On June 24, 1948, she married Dr. Ralph Boggs, later moving to Miami, United States. From there she continued her work of research, dissemination and promotion of folklore. In 1981, she taught a Folklore Course with her husband at the Museum of the Dominican Man, in Santo Domingo.

== Career ==
For many years, she spread her investigations of Dominican folklore through monographs, conferences and press articles. In 1952, she won first prize in the folklore section of a literary contest in Santo Domingo. She founded the first Folklore Society in Santo Domingo in 1947, establishing the Bulletin of Dominican folklore, which ran from 1947 to 1948. In 1969, the government of the Dominican Republic granted Garrido the Heraldic Order of Juan Pablo Duarte, in the degree of Commander, for her work in ethnomusicology.
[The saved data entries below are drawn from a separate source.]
/-! ## setGclk -/

@[simp] theorem State.setGclk_regs_field (s : State) (k : Nat) (x : Gclk) : (s.setGclk k x).regs = s.regs := rfl
@[simp] theorem State.setGclk_classes_field (s : State) (k : Nat) (x : Gclk) : (s.setGclk k x).classes = s.classes := rfl
@[simp] theorem State.setGclk_tinder_field (s : State) (k : Nat) (x : Gclk) : (s.setGclk k x).tinder = s.tinder := rfl
@[simp] theorem State.setGclk_engine_field (s : State) (k : Nat) (x : Gclk) : (s.setGclk k x).engine = s.engine := rfl
@[simp] theorem State.setGclk_gc_field (s : State) (k : Nat) (x : Gclk) : (s.setGclk k x).gc = s.gc := rfl
@[simp] theorem State.setGclk_cores_field (s : State) (k : Nat) (x : Gclk) : (s.setGclk k x).cores = s.cores := rfl
@[simp] theorem State.setGclk_obj_field (s : State) (k : Nat) (x : Gclk) : (s.setGclk k x).obj = s.obj := rfl
@[simp] theorem State.setGclk_host_field (s : State) (k : Nat) (x : Gclk) : (s.setGclk k x).host = s.host := rfl
@[simp] theorem State.setGclk_dec_field (s : State) (k : Nat) (x : Gclk) : (s.setGclk k x).dec = s.dec := rfl
@[simp] theorem State.setGclk_encFor_field (s : State) (k : Nat) (x : Gclk) : (s.setGclk k x).encFor = s.encFor := rfl
@[simp] theorem State.setGclk_encJobs_field (s : State) (k : Nat) (x : Gclk) : (s.setGclk k x).encJobs = s.encJobs := rfl
@[simp] theorem State.setGclk_dram_field (s : State) (k : Nat) (x : Gclk) : (s.setGclk k x).dram = s.dram := rfl
@[simp] theorem State.setGclk_grav_field (s : State) (k : Nat) (x : Gclk) : (s.setGclk k x).grav = s.grav := rfl
@[simp] theorem State.setGclk_marks_field (s : State) (k : Nat) (x : Gclk) : (s.setGclk k x).marks = s.marks := rfl
@[simp] theorem State.setGclk_calPorts_field (s : State) (k : Nat) (x : Gclk) : (s.setGclk k x).calPorts = s.calPorts := rfl
@[simp] theorem State.setGclk_page_field (s : State) (k : Nat) (x : Gclk) : (s.setGclk k x).page = s.page := rfl
@[simp] theorem State.setGclk_buses_field (s : State) (k : Nat) (x : Gclk) : (s.setGclk k x).buses = s.buses := rfl
@[simp] theorem State.setGclk_therms_field (s : State) (k : Nat) (x : Gclk) : (s.setGclk k x).therms = s.therms := rfl
@[simp] theorem State.setGclk_zones_field (s : State) (k : Nat) (x : Gclk) : (s.setGclk k x).zones = s.zones := rfl
@[simp] theorem State.setGclk_lamps_field (s : State) (k : Nat) (x : Gclk) : (s.setGclk k x).lamps = s.lamps := rfl
@[simp] theorem State.setGclk_journal_field (s : State) (k : Nat) (x : Gclk) : (s.setGclk k x).journal = s.journal := rfl
@[simp] theorem State.setGclk_hv_field (s : State) (k : Nat) (x : Gclk) : (s.setGclk k x).hv = s.hv := rfl
@[simp] theorem State.setGclk_ratios_field (s : State) (k : Nat) (x : Gclk) : (s.setGclk k x).ratios = s.ratios := rfl
@[simp] theorem State.setGclk_serving_field (s : State) (k : Nat) (x : Gclk) : (s.setGclk k x).serving = s.serving := rfl
@[simp] theorem State.setGclk_latched_field (s : State) (k : Nat) (x : Gclk) : (s.setGclk k x).latched = s.latched := rfl
@[simp] theorem State.setGclk_reply_field (s : State) (k : Nat) (x : Gclk) : (s.setGclk k x).reply = s.reply := rfl
@[simp] theorem State.setGclk_freeCtr_field (s : State) (k : Nat) (x : Gclk) : (s.setGclk k x).freeCtr = s.freeCtr := rfl
@[simp] theorem State.setGclk_pending_field (s : State) (k : Nat) (x : Gclk) : (s.setGclk k x).pending = s.pending := rfl
@[simp] theorem State.reg_setGclk (s : State) (k : Nat) (x : Gclk) (b : Nat) : (s.setGclk k x).reg b = s.reg b := rfl
@[simp] theorem State.fld_setGclk (s : State) (k : Nat) (x : Gclk) (f : Fld) : (s.setGclk k x).fld f = s.fld f := rfl
@[simp] theorem State.core_setGclk (s : State) (k : Nat) (x : Gclk) (m : Nat) : (s.setGclk k x).core m = s.core m := rfl
@[simp] theorem State.gauge_setGclk (s : State) (k : Nat) (x : Gclk) (m : Nat) : (s.setGclk k x).gauge m = s.gauge m := rfl
@[simp] theorem State.entry_setGclk (s : State) (k : Nat) (x : Gclk) (i : Nat) : (s.setGclk k x).entry i = s.entry i := rfl
@[simp] theorem State.syn_setGclk (s : State) (k : Nat) (x : Gclk) (j : Nat) : (s.setGclk k x).syn j = s.syn j := rfl
@[simp] theorem State.object_setGclk (s : State) (k : Nat) (x : Gclk) (j : Nat) : (s.setGclk k x).object j = s.object j := rfl
@[simp] theorem State.station_setGclk (s : State) (k : Nat) (x : Gclk) (j : Nat) : (s.setGclk k x).station j = s.station j := rfl
@[simp] theorem State.chan_setGclk (s : State) (k : Nat) (x : Gclk) (j : Nat) : (s.setGclk k x).chan j = s.chan j := rfl
@[simp] theorem State.dq_setGclk (s : State) (k : Nat) (x : Gclk) (j : Nat) : (s.setGclk k x).dq j = s.dq j := rfl
@[simp] theorem State.mramByte_setGclk (s : State) (k : Nat) (x : Gclk) (b : Nat) : (s.setGclk k x).mramByte b = s.mramByte b := rfl
@[simp] theorem State.gv_setGclk (s : State) (k : Nat) (x : Gclk) (j : Nat) : (s.setGclk k x).gv j = s.gv j := rfl
@[simp] theorem State.setGclk_axes_field (s : State) (k : Nat) (x : Gclk) : (s.setGclk k x).axes = s.axes := rfl
@[simp] theorem State.axis_setGclk (s : State) (k : Nat) (x : Gclk) (j : Nat) : (s.setGclk k x).axis j = s.axis j := rfl

/-! ## What is stored -/

theorem State.reg_setReg (s : State) (a b : Nat) (w : Word) : (s.setReg a w).reg b = if a = b then w else s.reg b := Tbl.get_put _ _ _ _ _
@[simp] theorem State.reg_setReg_same (s : State) (a : Nat) (w : Word) : (s.setReg a w).reg a = w := Tbl.get_put_same _ _ _ _
theorem State.core_setCore (s : State) (n m : Nat) (c : Core) : (s.setCore n c).core m = if n = m then c else s.core m := Tbl.get_put _ _ _ _ _
@[simp] theorem State.core_setCore_same (s : State) (n : Nat) (c : Core) : (s.setCore n c).core n = c := Tbl.get_put_same _ _ _ _
theorem State.gauge_setGauge (s : State) (n m : Nat) (g : Gauge) : (s.setGauge n g).gauge m = if n = m then g else s.gauge m := Tbl.get_put _ _ _ _ _
@[simp] theorem State.gauge_setGauge_same (s : State) (n : Nat) (g : Gauge) : (s.setGauge n g).gauge n = g := Tbl.get_put_same _ _ _ _
theorem State.entry_setEntry (s : State) (e i : Nat) (x : Option Entry) : (s.setEntry e x).entry i = if e = i then x else s.entry i := Tbl.get_put _ _ _ _ _
@[simp] theorem State.entry_setEntry_same (s : State) (e : Nat) (x : Option Entry) : (s.setEntry e x).entry e = x := Tbl.get_put_same _ _ _ _
theorem State.object_setObject (s : State) (i j : Nat) (o : Option Obj) : (s.setObject i o).object j = if i = j then o else s.object j := Tbl.get_put _ _ _ _ _
@[simp] theorem State.object_setObject_same (s : State) (i : Nat) (o : Option Obj) : (s.setObject i o).object i = o := Tbl.get_put_same _ _ _ _
theorem State.station_setStation (s : State) (k j : Nat) (t : Station) : (s.setStation k t).station j = if k = j then t else s.station j := Tbl.get_put _ _ _ _ _
@[simp] theorem State.station_setStation_same (s : State) (k : Nat) (t : Station) : (s.setStation k t).station k = t := Tbl.get_put_same _ _ _ _
theorem State.syn_setSyn (s : State) (k j : Nat) (y : Syn) : (s.setSyn k y).syn j = if k = j then y else s.syn j := Tbl.get_put _ _ _ _ _
@[simp] theorem State.syn_setSyn_same (s : State) (k : Nat) (y : Syn) : (s.setSyn k y).syn k = y := Tbl.get_put_same _ _ _ _
theorem State.chan_setChan (s : State) (c j : Nat) (x : Chan) : (s.setChan c x).chan j = if c = j then x else s.chan j := Tbl.get_put _ _ _ _ _
@[simp] theorem State.chan_setChan_same (s : State) (c : Nat) (x : Chan) : (s.setChan c x).chan c = x := Tbl.get_put_same _ _ _ _
theorem State.dq_setDq (s : State) (q j : Nat) (l : List Record) : (s.setDq q l).dq j = if q = j then l else s.dq j := Tbl.get_put _ _ _ _ _
@[simp] theorem State.dq_setDq_same (s : State) (q : Nat) (l : List Record) : (s.setDq q l).dq q = l := Tbl.get_put_same _ _ _ _
theorem State.gv_setGv (s : State) (k j : Nat) (g : Grav) : (s.setGv k g).gv j = if k = j then g else s.gv j := Tbl.get_put _ _ _ _ _
@[simp] theorem State.gv_setGv_same (s : State) (k : Nat) (g : Grav) : (s.setGv k g).gv k = g := Tbl.get_put_same _ _ _ _
theorem State.axis_setAxis (s : State) (a j : Nat) (x : Axis) : (s.setAxis a x).axis j = if a = j then x else s.axis j := Tbl.get_put _ _ _ _ _
@[simp] theorem State.axis_setAxis_same (s : State) (a : Nat) (x : Axis) : (s.setAxis a x).axis a = x := Tbl.get_put_same _ _ _ _
theorem State.gclk_setGclk (s : State) (k j : Nat) (x : Gclk) : (s.setGclk k x).gclk j = if k = j then x else s.gclk j := Tbl.get_put _ _ _ _ _
@[simp] theorem State.gclk_setGclk_same (s : State) (k : Nat) (x : Gclk) : (s.setGclk k x).gclk k = x := Tbl.get_put_same _ _ _ _

end Sys2Proof.Machine
end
She retained memories as far back as 1918 when her parents moved from one house to another in Azua. She narrated the end of World War I and the smallpox epidemic that soon followed. She died on April 11, 2010, at age 96 in Virginia Beach, Virginia.

== Work ==
Her work is published in articles, bulletins, books, conferences, and dissertations, and is a mandatory reference for anthropologists, sociologists, and academics who want to know about Dominican folklore.

=== Books ===

- Versiones Dominicanas de Romances Españoles (English: "Dominican Versions of Spanish Romances"), published in Santo Domingo in 1946.
- Folklore Infantil de Santo Domingo, (English: "Childish Folklore of Santo Domingo"), published in Madridin 1956.
- Panorama del Folklore Dominicano, (English: "Panorama of Dominican Folklore"), published in 1961.
- Reseña Histórica del Folklore Dominicano, (English: "Historical Review of Folklore"), published in 2006.
- Perlas de la pluma de los Garrido, Santo Domingo 2003.

== Articles ==

- «Las Lomas Dos Hermanos», Boletín del Folklore Dominicano, 1947, I, no. 1.
- «El aguinaldo», Boletín del Folklore Dominicano, 1948, II, no., I.
- In collaboration with R.S. Boggs, «Unas categorías de adivinanzas ilustradas con ejemplos dominicanos, homenaje Luis de Hoyos Sainz», Madrid 1949, I; and «Supervivencias de Refranes Españoles en Santo Domingo», Folklore Americano, XV/XVI, no. 15.
- «El Dominicano visto a Través de sus Juegos», EME, 1975, III, no. 17.
- «Lo Folklórico y lo Popular», Revista Actualidad, August 16, 1947, IV.